-- ==== Sys2Proof/Machine/Translate.lean ====
section
/-!
DEFINITION. Address translation: page tables, caches and walks, held faults and their records (R420 to R428), and the
invalidation of translations (R413).
-/
namespace Sys2Proof.Machine

/-! ### Entries (R420, R421) -/

/-- The physical address of an entry. -/
def entryPa (e : Word) : Nat := e.field 12 36 * 4096

/-- A valid entry with a reserved bit set is malformed. -/
def entryReserved (e : Word) : Bool := e.field 52 11 != 0 || e.field 48 4 != 0 || e.field 8 4 != 0

/-- A physical address that exists. -/
def paInRange (pa : Nat) : Bool := inHbm pa || inCellar pa

/-- What one entry of a level covers. -/
def levelSize (l : Nat) : Nat := 2 ^ (39 - 9 * l)

/-- How many entries a contiguous group has at a level, 1 where there are none. -/
def groupSize (l : Nat) (e : Word) : Nat := if e.bit 5 then (if l = 2 then 32 else if l = 3 then 16 else 1) else 1

/-- How a walk ends (R424); one that cannot read a table's line ends with 0x0103 (R459). -/
inductive WalkEnd where
  | leaf (e : Word) (size : Nat)
  | absent (e : Word)
  | poisoned
  | unreadable
  | bad (reason : Nat) (e : Word)
  deriving DecidableEq, Repr

/-- An entry that a walk takes as a leaf of a contiguous group. -/
def groupLeaf (e : Word) : Bool := e.bit 0 && !e.bit 1 && e.bit 5 && !entryReserved e && paInRange (entryPa e)

/-- The entry that translates a contiguous group: the walked one, or where the group's entries differ beside their address any one of
those that translate (R420, DESIGN CHOICE log 13). -/
def groupChoice (read : Nat → Option Word) (table index n seed : Nat) (e : Word) : Word :=
  let es := (run (index / n * n) n).filterMap (fun i => read (table + 8 * i))
  let rights (x : Word) : Word := x &&& ~~~0x0000FFFFFFFFF000
  let ok := es.filter groupLeaf
  if es.all (fun x => rights x == rights e) then e else ok.getD (Config.groupEntry seed % ok.length) e

/-- What a walk has found: its end, the table entries on the way with their levels, and the addresses it read. -/
structure WalkTrace where
  stop : WalkEnd
  tables : List (Nat × Word)
  reads : List Nat
  deriving DecidableEq, Repr

/-- A walk of one level more. -/
def WalkTrace.through (w : WalkTrace) (l : Nat) (e : Word) (a : Nat) : WalkTrace :=
  { w with tables := (l, e) :: w.tables, reads := a :: w.reads }

/-- Walk the given levels from a table, through a reading of the words of tables. -/
def walkLevels (read : Nat → Option Word) (seed va table : Nat) : List Nat → WalkTrace
  | [] => { stop := .bad 2 0, tables := [], reads := [] }
  | l :: r =>
    let index := va / levelSize l % 512
    let a := table + 8 * index
    let ends (x : WalkEnd) : WalkTrace := { stop := x, tables := [], reads := [a] }
    match read a with
    | none => ends .unreadable
    | some e =>
      if !e.bit 0 then ends (if e.bit 63 then .poisoned else .absent e)
      else if entryReserved e || (e.bit 1 && l == 3) || (!e.bit 1 && l == 0) then ends (.bad 2 e)
      else if !paInRange (entryPa e) then ends (.bad 3 e)
      else if e.bit 1 then (walkLevels read seed va (entryPa e) r).through l e a
      else
        let n := groupSize l e
        ends (.leaf (groupChoice read table index n seed e) (n * levelSize l))

/-! ### Caches (R424, R427) -/

/-- A cached entry covers an address. -/
def TlbEntry.covers (t : TlbEntry) (ctx vf va : Nat) : Bool :=
  t.ctx == ctx && t.vf == vf && t.base ≤ va && va < t.base + t.size

/-- The leaf that a cache holds for an address. -/
def findLeaf (l : List TlbEntry) (ctx vf va : Nat) : Option TlbEntry :=
  l.find? (fun t => !t.entry.bit 1 && t.covers ctx vf va)

/-- The deepest table entry that a cache holds for an address. -/
def findTable (l : List TlbEntry) (ctx vf va : Nat) : Option TlbEntry :=
  [2, 1, 0].findSome? (fun k => l.find? (fun t => t.entry.bit 1 && t.size == levelSize k && t.covers ctx vf va))

/-- A cache takes an entry; with the cache full, which entry leaves is open (DESIGN CHOICE log 12). -/
def fillCache (cap seed : Nat) (l : List TlbEntry) (e : TlbEntry) : List TlbEntry :=
  if l.contains e then l
  else if l.length < cap then e :: l else e :: l.eraseIdx (Config.pick seed 4 % l.length)

/-- A die's shared cache takes an entry; up to 512 pinned ones stand apart. -/
def DieTlb.fill (d : DieTlb) (seed : Nat) (e : TlbEntry) : DieTlb :=
  if e.entry.bit 6 && d.pinned.length < 512 then
    { d with pinned := if d.pinned.contains e then d.pinned else e :: d.pinned }
  else { d with entries := fillCache 4096 seed d.entries e }

/-- The shared cache of a core's die. -/
def State.dieTlb (s : State) (c : CoreId) : DieTlb := s.dieTlbs.toList.getD (coreDie c) { entries := [], pinned := [] }

/-- Entries into the shared cache of a core's die. -/
def State.fillDie (s : State) (c : CoreId) (es : List TlbEntry) : State :=
  let d := es.foldl (fun (d : DieTlb) e => d.fill s.fresh e) (s.dieTlb c)
  { s with dieTlbs := s.dieTlbs.setIfInBounds (coreDie c) d }

/-- An entry into a core's cache. -/
def State.fillCore (s : State) (c : CoreId) (e : TlbEntry) : State :=
  let k := s.core c
  s.setCore c { k with tlb := fillCache 64 s.fresh k.tlb e }

/-! ### Translation -/

/-- What a translation gives. -/
inductive Translated where
  | frame (pa : Nat)
  | code (c : Nat)
  | held (reason : Nat) (e : Word)
  | report (reason : Nat) (e : Word)
  | walk
  deriving DecidableEq, Repr

/-- The rights and COW of an entry decide (R423, R424): access 0 read, 1 write, 2 atomic, 3 fetch. -/
def grant (access : Nat) (t : TlbEntry) (va : Nat) : Translated :=
  let e := t.entry
  let ok := match access with
    | 0 => e.bit 2
    | 1 => e.bit 3
    | 2 => e.bit 2 && e.bit 3
    | _ => e.bit 4
  if !ok then .code 0x0101
  else if (access = 1 || access = 2) && e.bit 7 then .held 1 e
  else .frame (entryPa e / t.size * t.size + (va - t.base))

/-- The virtual function of a context. -/
def State.vfOf (s : State) (ctx : Nat) : Nat := ((s.context ctx).map (·.vf)).getD 0

/-- Translate an address for a core through its cache and its die's (R424); a miss in both asks for a walk. -/
def State.translate (s : State) (c : CoreId) (ctx va access : Nat) : State × Translated :=
  let vf := s.vfOf ctx
  if 2 ^ 48 ≤ va then (s, .code 0x0100)
  else
    match findLeaf (s.core c).tlb ctx vf va with
    | some t => (s, grant access t va)
    | none =>
      match findLeaf ((s.dieTlb c).pinned ++ (s.dieTlb c).entries) ctx vf va with
      | some t => (s.fillCore c t, grant access t va)
      | none => (s, .walk)

/-- The cc that finding an address in the core's cache takes, or in its die's after that, which the core cache misses (R424). -/
def State.lookupTime (s : State) (c : CoreId) (ctx va : Nat) : Nat :=
  if (findLeaf (s.core c).tlb ctx (s.vfOf ctx) va).isSome then 4 else 64

/-- The table and the levels a walk begins with: below the deepest cached table entry, or the context's root (R422, R424) (DEDUCED
DEDUCED log 58). -/
def State.walkStart (s : State) (c : CoreId) (ctx vf va : Nat) : Nat × List Nat :=
  match findTable ((s.dieTlb c).pinned ++ (s.dieTlb c).entries) ctx vf va with
  | some t => (entryPa t.entry, (List.range 4).filter (fun l => levelSize l < t.size))
  | none => (((s.context ctx).map (fun x => x.root.field 12 36 * 4096)).getD 0, [0, 1, 2, 3])

/-- A walk reads its tables' words, each as any read of device memory is: corrected, or rebuilt, or found poisoned (R455, R456,
R459). -/
def State.readTables (s : State) (vf : Nat) (reads : List Nat) : State := reads.foldl (fun s a => (s.dramRead vf a 8).1) s

/-- A walk of a context's tables from where it begins. -/
def State.tableWalk (s : State) (vf va : Nat) (start : Nat × List Nat) : State × WalkTrace :=
  let w := walkLevels (s.tableWord vf) s.fresh va start.1 start.2
  ((s.readTables vf w.reads).tick, w)

/-- The cc that a walk waits for the lines of tables that have to be rebuilt (R456). -/
def State.walkLag (s : State) (c : CoreId) (ctx va : Nat) : Nat :=
  let st := s.walkStart c ctx (s.vfOf ctx) va
  s.mendLag ((walkLevels (s.tableWord (s.vfOf ctx)) s.fresh va st.1 st.2).reads.map lineOf)

/-- The cached form of a leaf that covers an address. -/
def leafEntry (ctx vf va size : Nat) (e : Word) : TlbEntry :=
  { ctx := ctx, vf := vf, base := va / size * size, size := size, entry := e }

/-- What the end of a walk is for an access (R424). -/
def WalkEnd.outcome (w : WalkEnd) (ctx vf va access : Nat) : Translated :=
  match w with
  | .leaf e size => grant access (leafEntry ctx vf va size e) va
  | .absent e => .held 0 e
  | .poisoned => .code 0x0100
  | .unreadable => .code 0x0103
  | .bad r e => .report r e

/-- A walk ends: its die's cache takes the table entries and the leaf (R424). -/
def State.endWalk (s : State) (c : CoreId) (ctx va : Nat) : State × WalkEnd :=
  let vf := s.vfOf ctx
  let w := s.tableWalk vf va (s.walkStart c ctx vf va)
  let tables : List TlbEntry := w.2.tables.map (fun t => leafEntry ctx vf va (levelSize t.1) t.2)
  let leaf : List TlbEntry := match w.2.stop with | .leaf e size => [leafEntry ctx vf va size e] | _ => []
  (w.1.fillDie c (tables ++ leaf), w.2.stop)

/-- A core's cache takes the leaf that a walk has found for it. -/
def State.takeLeaf (s : State) (c : CoreId) (ctx va : Nat) (w : WalkEnd) : State :=
  match w with
  | .leaf e size => s.fillCore c (leafEntry ctx (s.vfOf ctx) va size e)
  | _ => s

/-- A walk ends for the core and the access that asked for it (R424): the caches are filled and the outcome is final. -/
def State.walkNow (s : State) (c : CoreId) (ctx va access : Nat) : State × Translated :=
  let w := s.endWalk c ctx va
  (w.1.takeLeaf c ctx va w.2, w.2.outcome ctx (s.vfOf ctx) va access)

/-! ### Records (R425) -/

/-- The records that a core keeps: of the continuations on its seats, on its lists and at its counters. -/
def Core.records (k : Core) : List Record :=
  ([k.seat0, k.seat1, k.seat2, k.seat3].filter (·.st != .free)).map (fun t => { t.record with cid := t.cid }) ++
    k.waiters.map (·.record) ++ k.ready ++ k.work

/-- The record of a continuation that an item in flight carries. -/
def Body.carried : Body → Option Record
  | .waitc _ _ _ r => some r
  | .record r => some r
  | .levelled r => some r
  | .transfer t => some { t.record with cid := t.cid }
  | .transferBack t => some { t.record with cid := t.cid }
  | _ => none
★ ★ ★ ★
# Task description:
Present each line from the listing that holds the string "outcome".

# Output for this exercise:
def WalkEnd.outcome (w : WalkEnd) (ctx vf va access : Nat) : Translated :=
/-- A walk ends for the core and the access that asked for it (R424): the caches are filled and the outcome is final. -/
  (w.1.takeLeaf c ctx va w.2, w.2.outcome ctx (s.vfOf ctx) va access)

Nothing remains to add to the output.